Your prognosis means the likely course of your medical condition. CLL behaves very differently in different patients. Prognostic factors cannot predict time to treatment, infection rates, survival etc. in each individual, but you may find it helpful to know what the possible outlook could be for you.
If you want to know the results of tests that can tell you and your doctor about your future outlook with CLL, you may need to ask them. Your consultant haematologist and health care team are the best people to ask. You’ll find it useful to inform yourself first about prognostic factors. This will help you, and the doctor, determine the level of information you are seeking. Not everyone wants all the details.
Only you, as the patient, can ask about your prognosis; those close to you cannot get this information without your permission. Your prognosis will change if you have treatment and according to how well you respond to it.
CLL generally progresses very slowly, and for some patients, survival can be measured in decades.
About one-third of patients will never need treatment. A second third will eventually need treatment. The remaining third require treatment at or shortly after diagnosis.
Staging, described under ‘Diagnosis’, will be a key indicator of how your CLL is progressing. A low stage usually does not require treatment, whereas a high stage usually does.
The following are some of the factors taken into consideration when treatment may be approaching:
This is measured at every CLL appointment with your doctor. If your absolute lymphocyte count (ALC) takes more than 12 months to double, you have a better outlook than those whose count doubles in less than 12 months. But lymphocyte counts may fluctuate, sometimes dramatically, due to infection or stress, so caution is needed in interpreting this data.
For newly diagnosed patients, a range of laboratory tests on a blood sample will give you a broad picture of how your CLL is likely to behave. Not all tests are routinely funded by the NHS.
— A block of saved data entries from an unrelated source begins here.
/-- R55, R61, R63, R72, R74: retries and retraining. The retry time of ABSENT or TRAIN_FAIL starts a new attempt, of TAPED only
when nothing else holds the gang; RETRY acts in ABSENT and TRAIN_FAIL alone and clears k; RETRAIN acts in UP alone; a burst of
RETRAIN ends. A new attempt puts the lane into LOCKING and is counted; a failed one is TRAIN_FAIL with its cause, k up by one to
at most 9, and the training event. Choices of the model in it: log 5, 6, 7, 92. -/
def Obligations.LaneAttemptsAndRetries : Prop :=
  (∀ (s : State) (n : Fin 192), s.asleep = false →
    ((s.laneState (s.base n) = 4 ∨ s.laneState (s.base n) = 5) → exec (.retryTimerExpiry n) s = .next (settle (attempt n s))) ∧
    (s.laneState (s.base n) = 6 → (s.lane (s.base n)).lossTaped = true → s.byScope (s.base n) = false →
      (s.unit (s.base n)).shed = false → s.portUntested n = true → exec (.retryTimerExpiry n) s = .next (settle (attempt n s))) ∧
    (s.laneState (s.base n) = 6 → (s.lane (s.base n)).lossTaped = false → exec (.retryTimerExpiry n) s = .next (settle s)) ∧
    (s.laneState (s.base n) < 4 → exec (.retryTimerExpiry n) s = .next (settle s)) ∧
    ((s.laneState n = 4 ∨ s.laneState n = 5) → exec (.laneRetry n) s = .next (settle
      (attempt n (s.forAll (s.chan n) (fun i t => t.wr (R.VSP_LANE_STAT_RETRY_K i) 0))))) ∧
    (s.laneState n ≠ 4 → s.laneState n ≠ 5 → exec (.laneRetry n) s = .next (settle s)) ∧
    (s.laneState n = 3 → exec (.laneRetrain n) s = .next (settle (backToTraining n true s))) ∧
    (s.laneState n ≠ 3 → exec (.laneRetrain n) s = .next (settle s)) ∧
    exec (.retrainBurstEnd n) s = .next (settle (s.setLane n { s.lane n with burst := false }))) ∧
  ((∀ (s : State) (n : Nat), s.chan n = [n] → (attempt n s).laneState n = 1 ∧ (attempt n s).cnt = (s.inc (R.VSP_TRAIN_ATT n)).cnt ∧
    ((attempt n s).lane n).lockTimer = true ∧ ((attempt n s).lane n).trainAt = none ∧
    (attempt n s).rd (R.VSP_LANE_STAT_BLOCK_LOCK n) = 0 ∧ (attempt n s).raised = s.raised) ∧
  (∀ (s : State) (n cause : Nat), s.chan n = [n] → s.base n = n → cause < 8 → (trainFail n cause [n] s).laneState n = 5 ∧
    (trainFail n cause [n] s).rd (R.VSP_TRAIN_STAT_CAUSE n) = cause ∧
    (trainFail n cause [n] s).rd (R.VSP_LANE_STAT_RETRY_K n) = min 9 (s.rd (R.VSP_LANE_STAT_RETRY_K n) + 1) ∧
    (trainFail n cause [n] s).raised = s.raised ++ [6 * n + 5]))

/-- R45 to R51, R53, R55, R66 to R70, R22: blocks that a scrambler in step sends to a lane not under test. With block lock a
FILLER moves the elastic buffer by its fill, a TRAIN block is taken and CAPS sent twice is latched, a reserved block and one
with an invalid header are counted, an ALIGN of a gang is judged; without lock only the descrambler moves, in OFF nothing. A
queue overflow is the lock event. -/
def Obligations.BlockCommands : Prop :=
  ∀ (s : State) (n : Fin 192) (u : Block) (fill : Fin 65), s.asleep = false → s.tstMode n = 0 →
    let w := onWire (s.lane n).rxScr u
    let l := { s.lane n with rxScr := scrNext (blockPayload w) }
    (s.laneState n = 0 → exec (.fillerReceived n ⟨w, fill⟩) s = .next (settle s) ∧ exec (.trainReceived n w fill) s = .next (settle s) ∧
      exec (.reservedBlockReceived n w) s = .next (settle s) ∧ (∀ skew, exec (.alignReceived n w false skew) s = .next (settle s)) ∧
      exec (.dualClockQueueOverflow n) s = .next (settle s)) ∧
    (s.laneState n ≠ 0 →
    (s.flag (R.VSP_LANE_STAT_BLOCK_LOCK n) = false →
      exec (.fillerReceived n ⟨w, fill⟩) s = .next (settle (s.setLane n l)) ∧
      exec (.trainReceived n w fill) s = .next (settle (s.setLane n l)) ∧
      exec (.reservedBlockReceived n w) s = .next (settle (s.setLane n l)) ∧
      ∀ skew, exec (.alignReceived n w false skew) s = .next (settle (s.setLane n l))) ∧
    (s.flag (R.VSP_LANE_STAT_BLOCK_LOCK n) = true → blockKind u = .filler → exec (.fillerReceived n ⟨w, fill⟩) s = .next (settle (
      let l1 := { l with burst := l.burst || (s.laneState n == 2 && !l.linkUp) }
      if fill.val = 0 ∨ fill.val = 64 then
        ((packetCut (s.base n) ((s.setLane n { l1 with fill := 32 }).inc (R.VSP_EB_ERR n))).raiseIf (s.laneState n != 7) (6 * n))
      else if 40 < fill.val then (s.setLane n { l1 with fill := fill - 1 }).inc (R.VSP_FILL_DEL n)
      else if fill.val < 24 then (s.setLane n { l1 with fill := fill + 1 }).inc (R.VSP_FILL_INS n)
      else s.setLane n { l1 with fill := fill }))) ∧
    (s.flag (R.VSP_LANE_STAT_BLOCK_LOCK n) = true → blockKind u = .train →
      exec (.trainReceived n w fill) s = .next (settle (trainBlock n (blockBytes u) fill (s.setLane n l)))) ∧
    (s.flag (R.VSP_LANE_STAT_BLOCK_LOCK n) = true → blockKind u = .train → s.laneState n ≠ 2 → s.laneState n ≠ 3 →
      bits (beAt (blockBytes u) 1 1) 7 6 = 1 → (s.lane n).capsPage = some (slice (blockBytes u) 3 5) →
      ∃ t, exec (.trainReceived n w fill) s = .next (settle t) ∧ t.laneState n = s.laneState n ∧
        t.rd (R.VSP_HEAD_CAPS_MAX_LINE n) = beAt (blockBytes u) 6 1 ∧
        t.rd (R.VSP_HEAD_CAPS_STREAMS n) = bits (beAt (blockBytes u) 5 1) 3 0 ∧ t.raised = s.raised) ∧
    (s.flag (R.VSP_LANE_STAT_BLOCK_LOCK n) = true → (blockKind u = .reserved ∨ blockKind u = .invalid) →
      let s1 := s.setLane n { l with bip := l.bip ^^^ bip8 (blockBytes u) }
      exec (.reservedBlockReceived n w) s = .next (settle (packetBad (s.base n)
        ((if blockKind u = .invalid then s1.inc (R.VSP_SYNC_ERR n) else s1).inc (R.VSP_BLK_ERR n))))) ∧
    (∀ skew, s.flag (R.VSP_LANE_STAT_BLOCK_LOCK n) = true → blockKind u = .align →
      (s.inGang n = false → exec (.alignReceived n w false skew) s = .next (settle (s.setLane n l)) ∧
        exec (.alignReceived n w true skew) s = .next (settle s)) ∧
      (s.inGang n = true → exec (.alignReceived n w false skew) s = .next (settle (alignAt n (s.alignMarker n (blockBytes u) skew)
        ((if beAt (blockBytes u) 6 1 = l.bip.toNat then s else s.inc (R.VSP_BIP_ERR n)).setLane n { l with bip := 0 })))) ∧
      (∀ m, s.inGang n = true → s.flag (R.VSP_LANE_STAT_ALIGNED (s.base n)) = true → beAt (blockBytes u) 6 1 = l.bip.toNat →
        s.alignMarker n (blockBytes u) skew = some m → m = ((s.lane n).marker.getD 0 + 1) % 2 ^ 32 →
        exec (.alignReceived n w false skew) s = .next (settle (s.setLane n { l with bip := 0, marker := some m, alignBad := 0 })))) ∧
    exec (.dualClockQueueOverflow n) s = .next (settle ((packetCut (s.base n) s).raiseIf (s.laneState n != 7) (6 * n))))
None of the tests are strictly essential at diagnosis, whereas they become essential if treatment is being considered.
When considering treatment, you should expect as a minimum FISH for 17p and sequencing for TP53. It can be useful for some patients to be tested for IgHV. Discuss this with your consultant. More information on these tests is given below.
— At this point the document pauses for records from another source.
-- ==== Sys2Proof/Laws/KeepsUplink.lean ====
section
/-! SUPPORT. What the operations of Machine/Uplink.lean keep. -/

namespace Sys2Proof.Machine

theorem creditUpdate_keeps (x : Nat) (s : State) {z : State} (hk : Keeps z s) :
    Keeps z (creditUpdate x s) := by
  unfold creditUpdate
  repeat' (with_reducible (first | assumption | apply State.forAll_keeps | apply State.setUcl_keeps | intro _))

theorem State.encapNow_keeps (s : State) (x : Nat) {z : State} (hk : Keeps z s) :
    Keeps z (State.encapNow s x).2 := by
  unfold State.encapNow
  repeat' (with_reducible (first | assumption | apply State.draw_keeps))

theorem frameAccept_keeps (x c : Nat) (e : Encap) (r : FrameReq) (dl : Option Nat) (s : State) {z : State} (hk : Keeps z s) :
    Keeps z (frameAccept x c e r dl s) := by
  unfold frameAccept
  repeat' (with_reducible (first | assumption | apply State.setUcl_keeps))

theorem frameBuild_keeps (x c : Nat) (r : FrameReq) (dl : Option Nat) (s : State) {z : State} (hk : Keeps z s) :
    Keeps z (frameBuild x c r dl s) := by
  unfold frameBuild
  repeat' (with_reducible (first | assumption | apply State.encapNow_keeps | apply frameAccept_keeps))

theorem dropLate_keeps (x c n : Nat) (s : State) {z : State} (hk : Keeps z s) : Keeps z (dropLate x c n s) := by
  induction n generalizing s with
  | zero => exact hk
  | succ n ih =>
    unfold dropLate
    repeat' (with_reducible (first
    | assumption | apply ih | apply State.raise_keeps | apply State.inc_keeps | apply State.setUcl_keeps
    | apply State.setSub_keeps | apply Keeps.ite | intro _ | split | dsimp only))

theorem dropLateAll_keeps (x : Nat) (s : State) {z : State} (hk : Keeps z s) :
    Keeps z (dropLateAll x s) := by
  unfold dropLateAll
  repeat' (with_reducible (first | assumption | apply State.forAll_keeps | apply dropLate_keeps | intro _))

theorem deadlineDrop_keeps (x c : Nat) (s : State) {z : State} (hk : Keeps z s) :
    Keeps z (deadlineDrop x c s) := by
  unfold deadlineDrop
  repeat' (with_reducible (first | assumption | apply State.atTime_keeps | apply dropLate_keeps | apply Keeps.ite | intro _ | split))

theorem upKick_keeps (x : Nat) (s : State) {z : State} (hk : Keeps z s) :
    Keeps z (upKick x s) := by
  unfold upKick
  repeat' (with_reducible (first
    | assumption | apply State.setUcl_keeps | apply State.setSub_keeps | apply creditUpdate_keeps | apply dropLateAll_keeps
    | apply Keeps.ite | intro _ | split | dsimp only))

theorem frameDone_keeps (x : Nat) (s : State) {z : State} (hk : Keeps z s) :
    Keeps z (frameDone x s) := by
  unfold frameDone
  repeat' (with_reducible (first | assumption | apply State.inc_keeps | apply State.setSub_keeps | apply State.atCycle_keeps | apply upKick_keeps | split))

theorem offerClass_keeps (x c : Nat) (r : FrameReq) (dl : Option Nat) (s : State) {z : State} (hk : Keeps z s) :
    Keeps z (offerClass x c r dl s) := by
  unfold offerClass
  repeat' (with_reducible (first
    | assumption | apply State.inc_keeps | apply State.raise_keeps | apply frameBuild_keeps | apply upKick_keeps
    | apply Keeps.ite | intro _))

theorem offerOn_keeps (x : Nat) (rs : List FrameReq) (s : State) {z : State} (hk : Keeps z s) :
    Keeps z (offerOn x rs s) := by
  unfold offerOn
  repeat' (with_reducible (first | assumption | apply offerClass_keeps | apply Keeps.foldl | intro _ | split))

theorem offerAll_keeps (rs : List FrameReq) (s : State) {z : State} (hk : Keeps z s) :
    Keeps z (offerAll rs s) := by
  unfold offerAll
  repeat' (with_reducible (first | assumption | apply State.forAll_keeps | apply offerOn_keeps | intro _))

theorem waitAccept_keeps (x c : Nat) (s : State) {z : State} (hk : Keeps z s) :
    Keeps z (waitAccept x c s) := by
  unfold waitAccept
  repeat' (with_reducible (first
    | assumption | apply State.setUcl_keeps | apply frameAccept_keeps | apply upKick_keeps | apply Keeps.ite | intro _
    | split | dsimp only))

theorem offerWait_keeps (x : Nat) (r : FrameReq) (s : State) {z : State} (hk : Keeps z s) :
    Keeps z (offerWait x r s) := by
  unfold offerWait
  repeat' (with_reducible (first
    | assumption | apply State.setUcl_keeps | apply State.encapNow_keeps | apply waitAccept_keeps | apply Keeps.ite | intro _
    | split))

theorem upRow_keeps (g ref : Nat) (d : RowData) (s : State) {z : State} (hk : Keeps z s) :
    Keeps z (upRow g ref d s) := by
  unfold upRow
  repeat' (with_reducible (first | assumption | apply offerAll_keeps))

theorem upTile_keeps (g ref id : Nat) (img : List Byte) (s : State) {z : State} (hk : Keeps z s) :
    Keeps z (upTile g ref id img s) := by
  unfold upTile
  repeat' (with_reducible (first | assumption | apply offerAll_keeps))

theorem closeOpen_keeps (x c type : Nat) (o : OpenFrame) (s : State) {z : State} (hk : Keeps z s) :
    Keeps z (closeOpen x c type o s) := by
  unfold closeOpen
  repeat' (with_reducible (first | assumption | apply offerClass_keeps))

theorem upObject_keeps (g ref : Nat) (rec : List Byte) (s : State) {z : State} (hk : Keeps z s) :
    Keeps z (upObject g ref rec s) := by
  unfold upObject
  repeat' (with_reducible (first
    | assumption | apply State.forAll_keeps | apply State.setUcl_keeps | apply closeOpen_keeps | apply Keeps.ite | intro _
    | split))

theorem upEvent_keeps (ref : Nat) (e : List Byte) (s : State) {z : State} (hk : Keeps z s) :
    Keeps z (upEvent ref e s) := by
  unfold upEvent
  repeat' (with_reducible (first
    | assumption | apply State.forAll_keeps | apply State.setUcl_keeps | apply closeOpen_keeps | apply Keeps.ite | intro _
    | split))

theorem frameTimeout_keeps (x c : Nat) (event : Bool) (s : State) {z : State} (hk : Keeps z s) :
    Keeps z (frameTimeout x c event s) := by
  unfold frameTimeout
  repeat' (with_reducible (first | assumption | apply State.setUcl_keeps | apply closeOpen_keeps | split | dsimp only))

theorem timeFrames_keeps (x : Nat) (s : State) {z : State} (hk : Keeps z s) :
    Keeps z (timeFrames x s) := by
  unfold timeFrames
  repeat' (with_reducible (first | assumption | apply State.forAll_keeps | apply offerClass_keeps | intro _))

theorem timeTimer_keeps (x : Nat) (s : State) {z : State} (hk : Keeps z s) :
    Keeps z (timeTimer x s) := by
  unfold timeTimer
  repeat' (with_reducible (first | assumption | apply timeFrames_keeps | apply Keeps.ite | intro _))

theorem discardDeadlines_keeps (s : State) {z : State} (hk : Keeps z s) :
    Keeps z (discardDeadlines s) := by
  unfold discardDeadlines
  repeat' (with_reducible (first | assumption | apply State.forAll_keeps | apply State.inc_keeps | apply State.setUcl_keeps | intro _))

theorem discardStopped_keeps (s : State) {z : State} (hk : Keeps z s) :
    Keeps z (discardStopped s) := by
  unfold discardStopped
  repeat' (with_reducible (first | assumption | apply State.forAll_keeps | apply State.setUcl_keeps | intro _))

theorem upFlush_keeps (x : Nat) (s : State) {z : State} (hk : Keeps z s) :
    Keeps z (upFlush x s) := by
  unfold upFlush
  repeat' (with_reducible (first | assumption | apply State.forAll_keeps | apply State.inc_keeps | apply State.setUcl_keeps | intro _))

theorem upAbort_keeps (x : Nat) (s : State) {z : State} (hk : Keeps z s) :
    Keeps z (upAbort x s) := by
  unfold upAbort
  repeat' (with_reducible (first | assumption | apply State.inc_keeps | apply State.setSub_keeps | split))

theorem rescale_keeps (x lanes : Nat) (s : State) {z : State} (hk : Keeps z s) : Keeps z (rescale x lanes s) := by
  have h : ∀ (f : Nat × State → Nat → Nat × State), (∀ p c, Keeps z p.2 → Keeps z (f p c).2) →
      ∀ (l : List Nat) (p : Nat × State), Keeps z p.2 → Keeps z (l.foldl f p).2 := by
    intro f hf l
    induction l with
    | nil => exact fun _ h => h
    | cons c t ih => exact fun p h => ih _ (hf p c h)
  unfold rescale
  exact h _ (fun p c hp => State.wr_keeps _ _ _ hp) _ _ (creditUpdate_keeps x s hk)

theorem carry_keeps (x : Nat) (ls : List Nat) (s : State) {z : State} (hk : Keeps z s) :
    Keeps z (carry x ls s) := by
  unfold carry
  repeat' (with_reducible (first | assumption | apply State.forAll_keeps | apply State.wr_keeps | apply Keeps.ite | intro _))

theorem upTrain_keeps (x : Nat) (s : State) {z : State} (hk : Keeps z s) :
    Keeps z (upTrain x s) := by
  unfold upTrain
  repeat' (with_reducible (first | assumption | apply State.wr_keeps))

theorem upFail_keeps (x : Nat) (s : State) {z : State} (hk : Keeps z s) :
    Keeps z (upFail x s) := by
  unfold upFail
  repeat' (with_reducible (first | assumption | apply State.wr_keeps | apply State.raise_keeps))

theorem upBring_keeps (x : Nat) (fb : Bool) (s : State) {z : State} (hk : Keeps z s) :
    Keeps z (upBring x fb s) := by
  unfold upBring
  repeat' (with_reducible (first
    | assumption | apply State.wr_keeps | apply creditUpdate_keeps | apply dropLateAll_keeps | apply upAbort_keeps
    | apply rescale_keeps | apply carry_keeps | apply upTrain_keeps | apply upFail_keeps | split | dsimp only))

theorem upTrained_keeps (x : Nat) (s : State) {z : State} (hk : Keeps z s) :
    Keeps z (upTrained x s) := by
  unfold upTrained
  repeat' (with_reducible (first | assumption | apply State.wr_keeps | apply Keeps.ite | intro _))

theorem upAligned_keeps (x : Nat) (s : State) {z : State} (hk : Keeps z s) :
    Keeps z (upAligned x s) := by
  unfold upAligned
  repeat' (with_reducible (first
    | assumption | apply State.forAll_keeps | apply State.wr_keeps | apply State.fall_keeps | apply State.setUcl_keeps
    | apply upKick_keeps | apply waitAccept_keeps | apply timeFrames_keeps | apply Keeps.ite | intro _))

theorem upTimeout_keeps (x : Nat) (s : State) {z : State} (hk : Keeps z s) :
    Keeps z (upTimeout x s) := by
  unfold upTimeout
  repeat' (with_reducible (first | assumption | apply upFail_keeps | apply Keeps.ite | intro _))

theorem upRetry_keeps (x : Nat) (s : State) {z : State} (hk : Keeps z s) :
    Keeps z (upRetry x s) := by
  unfold upRetry
  repeat' (with_reducible (first | assumption | apply upBring_keeps | apply Keeps.ite | intro _))

theorem amLost_keeps (u : Nat) (s : State) {z : State} (hk : Keeps z s) :
    Keeps z (amLost u s) := by
  unfold amLost
  repeat' (with_reducible (first | assumption | apply State.wr_keeps | apply State.inc_keeps))

theorem upLaneTape_keeps (u : Nat) (s : State) {z : State} (hk : Keeps z s) :
    Keeps z (upLaneTape u s) := by
  unfold upLaneTape
  repeat' (with_reducible (first | assumption | apply State.wr_keeps | apply upBring_keeps | apply Keeps.ite | intro _))

theorem upLaneReturn_keeps (u : Nat) (s : State) {z : State} (hk : Keeps z s) :
    Keeps z (upLaneReturn u s) := by
  unfold upLaneReturn
  repeat' (with_reducible (first | assumption | apply State.wr_keeps))

theorem upLaneLoss_keeps (u : Nat) (s : State) {z : State} (hk : Keeps z s) :
    Keeps z (upLaneLoss u s) := by
  unfold upLaneLoss
  repeat' (with_reducible (first
    | assumption | apply State.raise_keeps | apply upLaneTape_keeps | apply Keeps.ite | intro _ | dsimp only
    | apply Keeps.frame'))

theorem upDown_keeps (x : Nat) (s : State) {z : State} (hk : Keeps z s) :
    Keeps z (upDown x s) := by
  unfold upDown
  repeat' (with_reducible (first | assumption | apply State.wr_keeps | apply upAbort_keeps | apply carry_keeps))

theorem fecWindow_keeps (u corr bad sym : Nat) (s : State) {z : State} (hk : Keeps z s) :
    Keeps z (fecWindow u corr bad sym s) := by
  unfold fecWindow
  repeat' (with_reducible (first | assumption | apply State.inc_keeps | apply State.raiseIf_keeps))

theorem showPaused_keeps (x : Nat) (s : State) {z : State} (hk : Keeps z s) :
    Keeps z (showPaused x s) := by
  unfold showPaused
  repeat' (with_reducible (first | assumption | apply State.wr_keeps))

theorem setPause_keeps (x k : Nat) (byPause on : Bool) (s : State) {z : State} (hk : Keeps z s) :
    Keeps z (setPause x k byPause on s) := by
  unfold setPause
  repeat' (with_reducible (first | assumption | apply State.setSub_keeps | apply showPaused_keeps))

theorem pfc_keeps (x enable : Nat) (quanta : List Nat) (s : State) {z : State} (hk : Keeps z s) :
    Keeps z (pfc x enable quanta s) := by
  unfold pfc
  repeat' (with_reducible (first | assumption | apply State.forAll_keeps | apply State.inc_keeps | apply upKick_keeps | apply setPause_keeps | intro _))

theorem pauseFrame_keeps (x quanta : Nat) (s : State) {z : State} (hk : Keeps z s) :
    Keeps z (pauseFrame x quanta s) := by
  unfold pauseFrame
  repeat' (with_reducible (first
    | assumption | apply State.forAll_keeps | apply State.inc_keeps | apply upKick_keeps | apply setPause_keeps
    | apply Keeps.ite | intro _))

theorem pauseEnd_keeps (x k : Nat) (s : State) {z : State} (hk : Keeps z s) :
    Keeps z (pauseEnd x k s) := by
  unfold pauseEnd
  repeat' (with_reducible (first | assumption | apply State.forAll_keeps | apply upKick_keeps | apply setPause_keeps | intro _))

theorem pauseLong_keeps (x k : Nat) (s : State) {z : State} (hk : Keeps z s) :
    Keeps z (pauseLong x k s) := by
  unfold pauseLong
  repeat' (with_reducible (first | assumption | apply State.raise_keeps | apply State.setSub_keeps | apply Keeps.ite | intro _))

theorem servoTo_keeps (v : Nat) (s : State) {z : State} (hk : Keeps z s) :
    Keeps z (servoTo v s) := by
  unfold servoTo
  repeat' (with_reducible (first | assumption | apply State.wr_keeps | dsimp only | apply Keeps.frame'))

theorem servoJudge_keeps (o : Int) (s : State) {z : State} (hk : Keeps z s) :
    Keeps z (servoJudge o s) := by
  unfold servoJudge
  repeat' (with_reducible (first | assumption | apply servoTo_keeps | apply Keeps.ite | intro _ | split | apply Keeps.frame'))

theorem addPhase_keeps (d : Int) (s : State) {z : State} (hk : Keeps z s) :
    Keeps z (addPhase d s) := by
  unfold addPhase
  repeat' (with_reducible (first | assumption | dsimp only | apply Keeps.frame'))

theorem chalkJump_keeps (t : Nat) (s : State) {z : State} (hk : Keeps z s) :
    Keeps z (chalkJump t s).2 := by
  unfold chalkJump
  repeat' (with_reducible (first | assumption | dsimp only | apply Keeps.frame'))

theorem servoOffset_keeps (o : Int) (s : State) {z : State} (hk : Keeps z s) :
    Keeps z (servoOffset o s).2 := by
  unfold servoOffset
  repeat' (with_reducible (first
    | assumption | apply State.wr_keeps | apply State.draw_keeps | apply servoJudge_keeps | apply addPhase_keeps
    | apply chalkJump_keeps | apply Keeps.ite | intro _ | split | dsimp only | apply Keeps.frame'))

theorem servoSync_keeps (s : State) {z : State} (hk : Keeps z s) :
    Keeps z (servoSync s) := by
  unfold servoSync
  repeat' (with_reducible (first | assumption | apply servoTo_keeps | apply Keeps.ite | intro _))

theorem ptpPair_keeps (t1 t2 : Int) (s0 : State) {z : State} (hk : Keeps z s0) :
    Keeps z (ptpPair t1 t2 s0) := by
  unfold ptpPair
  repeat' (with_reducible (first | assumption | apply servoSync_keeps | dsimp only | apply Keeps.frame'))

theorem ptpMessage_keeps (x : Nat) (h : PtpHdr) (m : PtpMsg) (s : State) {z : State} (hk : Keeps z s) :
    Keeps z (ptpMessage x h m s).2 := by
  unfold ptpMessage
  repeat' (with_reducible (first
    | assumption | apply State.when_keeps | apply State.wr_keeps | apply servoOffset_keeps | apply servoSync_keeps
    | apply ptpPair_keeps | apply Keeps.ite | intro _ | split | dsimp only | apply Keeps.frame'))

theorem ptpHoldover_keeps (s : State) {z : State} (hk : Keeps z s) :
    Keeps z (ptpHoldover s) := by
  unfold ptpHoldover
  repeat' (with_reducible (first | assumption | apply servoTo_keeps | apply Keeps.ite | intro _))

end Sys2Proof.Machine
end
Some CLL centres have the facility for tests on-site, and all hospitals have links to centres where tests can be performed.
This is a test for chromosomal abnormalities, which about three-quarters of CLL patients have in their CLL cells. These abnormalities frequently change the expression or function of molecules that result in increased cancer cell growth or survival.
Each chromosome has a short arm called ’p’ and a long arm called ‘q’. The four most common abnormalities in CLL are 17p-, 11q-, +12 and 13q-. ‘-‘ means a bit of the chromosome is missing (a deletion). ‘+’ means there is an extra copy of the chromosome (a trisomy).
13q deletion is associated with a good prognosis. +12 is of neutral prognostic significance. But 11q deletion and 17p deletion are associated with a shorter time to treatment and poorer prognosis. 17p deletion, also known as p53 deletion, is associated with a more rapid disease progression and a poorer response to chemotherapy, so you will be offered an alternative treatment. The negative significance of 11q is no longer seen with some of the current treatment options.
CLL patients with unmutated IgHV genes have a significantly less good prognosis with conventional chemoimmunotherapy than those with mutated IgHV genes.
For patients whose CLL has already progressed to requiring treatment, the most useful prognostic tests are FISH analysis for 17p deletion and sequencing for TP53.
These tests should always be carried out prior to treatment, as some treatments will be less effective, giving shorter remission rates, than other, more appropriate treatments.